§ **Material for the task**:
-- ==== Sys2Proof/Machine/Bits.lean ====
section
/-!
DEFINITION. Bit fields, sign extension, byte order, keyed tables and list updates: the helpers every other file uses.
-/
namespace Sys2Proof.Machine

/-- Bits [hi:lo] of a natural number (00_scope: bit ranges, both ends inclusive). -/
def bitsOf (v hi lo : Nat) : Nat := (v >>> lo) % 2 ^ (hi + 1 - lo)

/-- Bit i of a natural number. -/
def bitOf (v i : Nat) : Bool := v.testBit i

/-- Bits [hi:lo] of v replaced by the low bits of x. -/
def setBits (v hi lo x : Nat) : Nat :=
  v - (bitsOf v hi lo) * 2 ^ lo + (x % 2 ^ (hi + 1 - lo)) * 2 ^ lo

/-- A w-bit pattern read as a two's-complement integer. -/
def toSigned (w v : Nat) : Int :=
  let v := v % 2 ^ w
  if 2 ^ (w - 1) ≤ v then (v : Int) - (2 : Int) ^ w else (v : Int)

/-- An integer wrapped into w bits. -/
def wrapInt (w : Nat) (x : Int) : Nat := (x % (2 : Int) ^ w).toNat

/-- An integer clamped into [lo, hi]. -/
def clampInt (lo hi x : Int) : Int := if x < lo then lo else if hi < x then hi else x

/-- Sign extension of the low w bits to n bits. -/
def signExt (w n v : Nat) : Nat := wrapInt n (toSigned w v)

/-- A saturating increment of a w-bit counter. -/
def satAdd (w a b : Nat) : Nat := if a + b < 2 ^ w then a + b else 2 ^ w - 1

/-- One if true, zero if false. -/
def b2n (b : Bool) : Nat := if b then 1 else 0

/-- n bytes of v, least significant first. -/
def bytesOf : Nat → Nat → List Byte
  | 0, _ => []
  | n + 1, v => BitVec.ofNat 8 v :: bytesOf n (v / 256)

/-- The little-endian value of a list of bytes. -/
def ofBytes : List Byte → Nat
  | [] => 0
  | b :: bs => b.toNat + 256 * ofBytes bs

/-- n bytes at offset o of a list, zero where the list has ended. -/
def sliceBytes (bs : List Byte) (o n : Nat) : List Byte :=
  let t := (bs.drop o).take n
  t ++ List.replicate (n - t.length) 0#8

/-- The little-endian value of n bytes at offset o. -/
def leAt (bs : List Byte) (o n : Nat) : Nat := ofBytes (sliceBytes bs o n)

/-- The number of one bits among the low n bits. -/
def popCount : Nat → Nat → Nat
  | 0, _ => 0
  | n + 1, v => v % 2 + popCount n (v / 2)

/-- The number of leading zeros of the low n bits. -/
def clz : Nat → Nat → Nat
  | 0, _ => 0
  | n + 1, v => if v.testBit n then 0 else 1 + clz n v

/-- The lowest set bit among n bits, n when there is none. -/
def lowestBit : Nat → Nat → Nat
  | 0, _ => 0
  | n + 1, v => if v % 2 = 1 then 0 else 1 + lowestBit n (v / 2)

/-- floor(log2 v), 0 for 0. -/
def log2Floor (v : Nat) : Nat := Nat.log2 v

/-- Look a key up in a table. -/
def tblFind {α : Type} : Tbl α → Nat → Option α
  | [], _ => none
  | (k, v) :: t, i => if k = i then some v else if i < k then none else tblFind t i

/-- The value at a key, the default where the table lists none. -/
def tblGet {α : Type} (d : α) (t : Tbl α) (i : Nat) : α := (tblFind t i).getD d

/-- Store a value at a key, keeping the keys rising. -/
def tblPut {α : Type} : Tbl α → Nat → α → Tbl α
  | [], i, x => [(i, x)]
  | (k, v) :: t, i, x =>
    if i < k then (i, x) :: (k, v) :: t
    else if i = k then (i, x) :: t
    else (k, v) :: tblPut t i x

/-- Remove a key. -/
def tblDel {α : Type} : Tbl α → Nat → Tbl α
  | [], _ => []
  | (k, v) :: t, i =>
    if i < k then (k, v) :: t
    else if i = k then t
    else (k, v) :: tblDel t i

/-- Store a value at a key in canonical form: an entry equal to what an unlisted key reads as is not listed. -/
def tblSet {α : Type} [DecidableEq α] (d : α) (t : Tbl α) (i : Nat) (x : α) : Tbl α :=
  if x = d then tblDel t i else tblPut t i x

/-- The keys of a table rise strictly from above the bound. -/
def tblRisesFrom {α : Type} : Option Nat → Tbl α → Bool
  | _, [] => true
  | none, (k, _) :: t => tblRisesFrom (some k) t
  | some b, (k, _) :: t => decide (b < k) && tblRisesFrom (some k) t

/-- Element i of a list, the default past its end. -/
def nth {α : Type} (d : α) : List α → Nat → α
  | [], _ => d
  | x :: _, 0 => x
  | _ :: xs, n + 1 => nth d xs n

/-- Replace element i of a list, padding with the default where the list is shorter. -/
def setNth {α : Type} (d : α) : List α → Nat → α → List α
  | [], 0, x => [x]
  | [], n + 1, x => d :: setNth d [] n x
  | _ :: ys, 0, x => x :: ys
  | y :: ys, n + 1, x => y :: setNth d ys n x

/-- Remove the first element that meets a test. -/
def removeFirst {α : Type} (p : α → Bool) : List α → List α
  | [] => []
  | x :: xs => if p x then xs else x :: removeFirst p xs

/-- The sum of f over 0 to n − 1. -/
def sumTo (n : Nat) (f : Nat → Nat) : Nat := (List.range n).foldl (fun a i => a + f i) 0

/-- A number from its bits: bit i set where f i holds, for i below n. -/
def packBits (n : Nat) (f : Nat → Bool) : Nat := (List.range n).foldl (fun a i => if f i then a + 2 ^ i else a) 0

/-- The quotient of two naturals rounded up. -/
def ceilDiv (a b : Nat) : Nat := (a + b - 1) / b

/-- A list cut into pieces of n, the last one shorter. -/
def chunks {α : Type} (n : Nat) (l : List α) : List (List α) :=
  (List.range (ceilDiv l.length n)).map (fun i => (l.drop (i * n)).take n)

end Sys2Proof.Machine
end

§ **Description of the task**: Write out the records above exactly as given.

§ **Completed exercise**:
-- ==== Sys2Proof/Machine/Bits.lean ====
section
/-!
DEFINITION. Bit fields, sign extension, byte order, keyed tables and list updates: the helpers every other file uses.
-/
namespace Sys2Proof.Machine

/-- Bits [hi:lo] of a natural number (00_scope: bit ranges, both ends inclusive). -/
def bitsOf (v hi lo : Nat) : Nat := (v >>> lo) % 2 ^ (hi + 1 - lo)

/-- Bit i of a natural number. -/
def bitOf (v i : Nat) : Bool := v.testBit i

/-- Bits [hi:lo] of v replaced by the low bits of x. -/
def setBits (v hi lo x : Nat) : Nat :=
  v - (bitsOf v hi lo) * 2 ^ lo + (x % 2 ^ (hi + 1 - lo)) * 2 ^ lo

/-- A w-bit pattern read as a two's-complement integer. -/
def toSigned (w v : Nat) : Int :=
  let v := v % 2 ^ w
  if 2 ^ (w - 1) ≤ v then (v : Int) - (2 : Int) ^ w else (v : Int)

/-- An integer wrapped into w bits. -/
def wrapInt (w : Nat) (x : Int) : Nat := (x % (2 : Int) ^ w).toNat

/-- An integer clamped into [lo, hi]. -/
def clampInt (lo hi x : Int) : Int := if x < lo then lo else if hi < x then hi else x

/-- Sign extension of the low w bits to n bits. -/
def signExt (w n v : Nat) : Nat := wrapInt n (toSigned w v)

/-- A saturating increment of a w-bit counter. -/
def satAdd (w a b : Nat) : Nat := if a + b < 2 ^ w then a + b else 2 ^ w - 1

/-- One if true, zero if false. -/
def b2n (b : Bool) : Nat := if b then 1 else 0

/-- n bytes of v, least significant first. -/
def bytesOf : Nat → Nat → List Byte
  | 0, _ => []
  | n + 1, v => BitVec.ofNat 8 v :: bytesOf n (v / 256)

/-- The little-endian value of a list of bytes. -/
def ofBytes : List Byte → Nat
  | [] => 0
  | b :: bs => b.toNat + 256 * ofBytes bs

/-- n bytes at offset o of a list, zero where the list has ended. -/
def sliceBytes (bs : List Byte) (o n : Nat) : List Byte :=
  let t := (bs.drop o).take n
  t ++ List.replicate (n - t.length) 0#8

/-- The little-endian value of n bytes at offset o. -/
def leAt (bs : List Byte) (o n : Nat) : Nat := ofBytes (sliceBytes bs o n)

/-- The number of one bits among the low n bits. -/
def popCount : Nat → Nat → Nat
  | 0, _ => 0
  | n + 1, v => v % 2 + popCount n (v / 2)

/-- The number of leading zeros of the low n bits. -/
def clz : Nat → Nat → Nat
  | 0, _ => 0
  | n + 1, v => if v.testBit n then 0 else 1 + clz n v

/-- The lowest set bit among n bits, n when there is none. -/
def lowestBit : Nat → Nat → Nat
  | 0, _ => 0
  | n + 1, v => if v % 2 = 1 then 0 else 1 + lowestBit n (v / 2)

/-- floor(log2 v), 0 for 0. -/
def log2Floor (v : Nat) : Nat := Nat.log2 v

/-- Look a key up in a table. -/
def tblFind {α : Type} : Tbl α → Nat → Option α
  | [], _ => none
  | (k, v) :: t, i => if k = i then some v else if i < k then none else tblFind t i

/-- The value at a key, the default where the table lists none. -/
def tblGet {α : Type} (d : α) (t : Tbl α) (i : Nat) : α := (tblFind t i).getD d

/-- Store a value at a key, keeping the keys rising. -/
def tblPut {α : Type} : Tbl α → Nat → α → Tbl α
  | [], i, x => [(i, x)]
  | (k, v) :: t, i, x =>
    if i < k then (i, x) :: (k, v) :: t
    else if i = k then (i, x) :: t
    else (k, v) :: tblPut t i x

/-- Remove a key. -/
def tblDel {α : Type} : Tbl α → Nat → Tbl α
  | [], _ => []
  | (k, v) :: t, i =>
    if i < k then (k, v) :: t
    else if i = k then t
    else (k, v) :: tblDel t i

/-- Store a value at a key in canonical form: an entry equal to what an unlisted key reads as is not listed. -/
def tblSet {α : Type} [DecidableEq α] (d : α) (t : Tbl α) (i : Nat) (x : α) : Tbl α :=
  if x = d then tblDel t i else tblPut t i x

/-- The keys of a table rise strictly from above the bound. -/
def tblRisesFrom {α : Type} : Option Nat → Tbl α → Bool
  | _, [] => true
  | none, (k, _) :: t => tblRisesFrom (some k) t
  | some b, (k, _) :: t => decide (b < k) && tblRisesFrom (some k) t

/-- Element i of a list, the default past its end. -/
def nth {α : Type} (d : α) : List α → Nat → α
  | [], _ => d
  | x :: _, 0 => x
  | _ :: xs, n + 1 => nth d xs n

/-- Replace element i of a list, padding with the default where the list is shorter. -/
def setNth {α : Type} (d : α) : List α → Nat → α → List α
  | [], 0, x => [x]
  | [], n + 1, x => d :: setNth d [] n x
  | _ :: ys, 0, x => x :: ys
  | y :: ys, n + 1, x => y :: setNth d ys n x

/-- Remove the first element that meets a test. -/
def removeFirst {α : Type} (p : α → Bool) : List α → List α
  | [] => []
  | x :: xs => if p x then xs else x :: removeFirst p xs

/-- The sum of f over 0 to n − 1. -/
def sumTo (n : Nat) (f : Nat → Nat) : Nat := (List.range n).foldl (fun a i => a + f i) 0

/-- A number from its bits: bit i set where f i holds, for i below n. -/
def packBits (n : Nat) (f : Nat → Bool) : Nat := (List.range n).foldl (fun a i => if f i then a + 2 ^ i else a) 0

/-- The quotient of two naturals rounded up. -/
def ceilDiv (a b : Nat) : Nat := (a + b - 1) / b

/-- A list cut into pieces of n, the last one shorter. -/
def chunks {α : Type} (n : Nat) (l : List α) : List (List α) :=
  (List.range (ceilDiv l.length n)).map (fun i => (l.drop (i * n)).take n)

end Sys2Proof.Machine
end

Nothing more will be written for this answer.